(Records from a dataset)
theorem timerTask_mask {K : Parts} (kA : K.regs) (kR : K.chg) (i : ChgIn) (s : State) :
    (timerTask i s).mask K = s.mask K := by
  simp only [timerTask, ↓apply_ite (State.mask K), ite_self, ↓foldl_mask, implies_true, ↓(set_mask kA), ↓(setB_mask kA), ↓(setChg_mask kR)]

theorem zoneTask_mask {K : Parts} (kA : K.regs) (s : State) :
    (zoneTask s).mask K = s.mask K := by
  simp only [zoneTask, ↓apply_ite (State.mask K), ite_self, ↓foldl_mask, implies_true, ↓(set_mask kA)]

theorem b12Phase_mask {K : Parts} (kA : K.regs) (kD : K.sys) (kF : K.fab) (kM : K.kln) (kR : K.chg) (i : ChgIn) (s : State) :
    (b12Phase i s).mask K = s.mask K := by
  have hr : (recharge i.battV s).1.mask K = s.mask K := by
    unfold recharge
    (repeat' split) <;> first | rfl | exact setChg_mask kR _ _
  unfold b12Phase
  simp only [↓apply_ite (State.mask K), ↓set_mask kA, ↓b12Start_mask kA kF kR, ↓raise_mask kA kF, ↓b12End_mask kA kD kF kM kR, ↓setChg_mask kR, ite_self]
  (repeat' split) <;> first | rfl | exact hr | (simp only [↓apply_ite (State.mask K), ↓set_mask kA, ↓b12Start_mask kA kF kR, ↓setChg_mask kR, ite_self]; done) | (simp only [↓apply_ite (State.mask K), ↓set_mask kA, ↓b12Start_mask kA kF kR, ↓setChg_mask kR, hr, ite_self]; done) | exact b12End_mask kA kD kF kM kR _ _ _

theorem b12Task_mask {K : Parts} (kA : K.regs) (kB : K.mem) (kC : K.resp) (kD : K.sys) (kF : K.fab) (kI : K.whl) (kM : K.kln) (kR :
    K.chg) (i : ChgIn) (s : State) :
    (b12Task i s).mask K = s.mask K := by
  simp only [b12Task, ↓apply_ite (State.mask K), ite_self, ↓foldl_mask, implies_true, ↓(b12Phase_mask kA kD kF kM kR), ↓(chgCoef_mask kA kB kC kF kI), ↓(timerTask_mask kA kR), ↓(zoneTask_mask kA)]

theorem execAcceptanceProbe_mask {K : Parts} (kA : K.regs) (kB : K.mem) (kC : K.resp) (kF : K.fab) (kI : K.whl) (kR : K.chg) (battI :
    Int) (battV : Nat) (s : State) {s' : State} (hr : execAcceptanceProbe battI battV s = .next s') :
    s'.mask K = s.mask K := by
  unfold execAcceptanceProbe at hr
  injection hr with hr; subst hr; simp only [↓apply_ite (State.mask K), ite_self, ↓foldl_mask, implies_true, ↓(b12Start_mask kA kF kR), ↓(chgCoef_mask kA kB kC kF kI), ↓(quietly_mask kC)]

theorem execSafetyTimerExpiry_mask {K : Parts} (kA : K.regs) (kD : K.sys) (kF : K.fab) (kM : K.kln) (kR : K.chg) (s : State) {s' : State}
    (hr : execSafetyTimerExpiry s = .next s') :
    s'.mask K = s.mask K := by
  unfold execSafetyTimerExpiry at hr
  injection hr with hr; subst hr; simp only [↓apply_ite (State.mask K), ite_self, ↓foldl_mask, implies_true, ↓(b12End_mask kA kD kF kM kR)]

■ **PROBLEM DESCRIPTION**
Pull out every line holding "Parts" from the records above, and copy it.

■ **TASK ANSWER**
theorem timerTask_mask {K : Parts} (kA : K.regs) (kR : K.chg) (i : ChgIn) (s : State) :
theorem zoneTask_mask {K : Parts} (kA : K.regs) (s : State) :
theorem b12Phase_mask {K : Parts} (kA : K.regs) (kD : K.sys) (kF : K.fab) (kM : K.kln) (kR : K.chg) (i : ChgIn) (s : State) :
theorem b12Task_mask {K : Parts} (kA : K.regs) (kB : K.mem) (kC : K.resp) (kD : K.sys) (kF : K.fab) (kI : K.whl) (kM : K.kln) (kR :
theorem execAcceptanceProbe_mask {K : Parts} (kA : K.regs) (kB : K.mem) (kC : K.resp) (kF : K.fab) (kI : K.whl) (kR : K.chg) (battI :
theorem execSafetyTimerExpiry_mask {K : Parts} (kA : K.regs) (kD : K.sys) (kF : K.fab) (kM : K.kln) (kR : K.chg) (s : State) {s' : State}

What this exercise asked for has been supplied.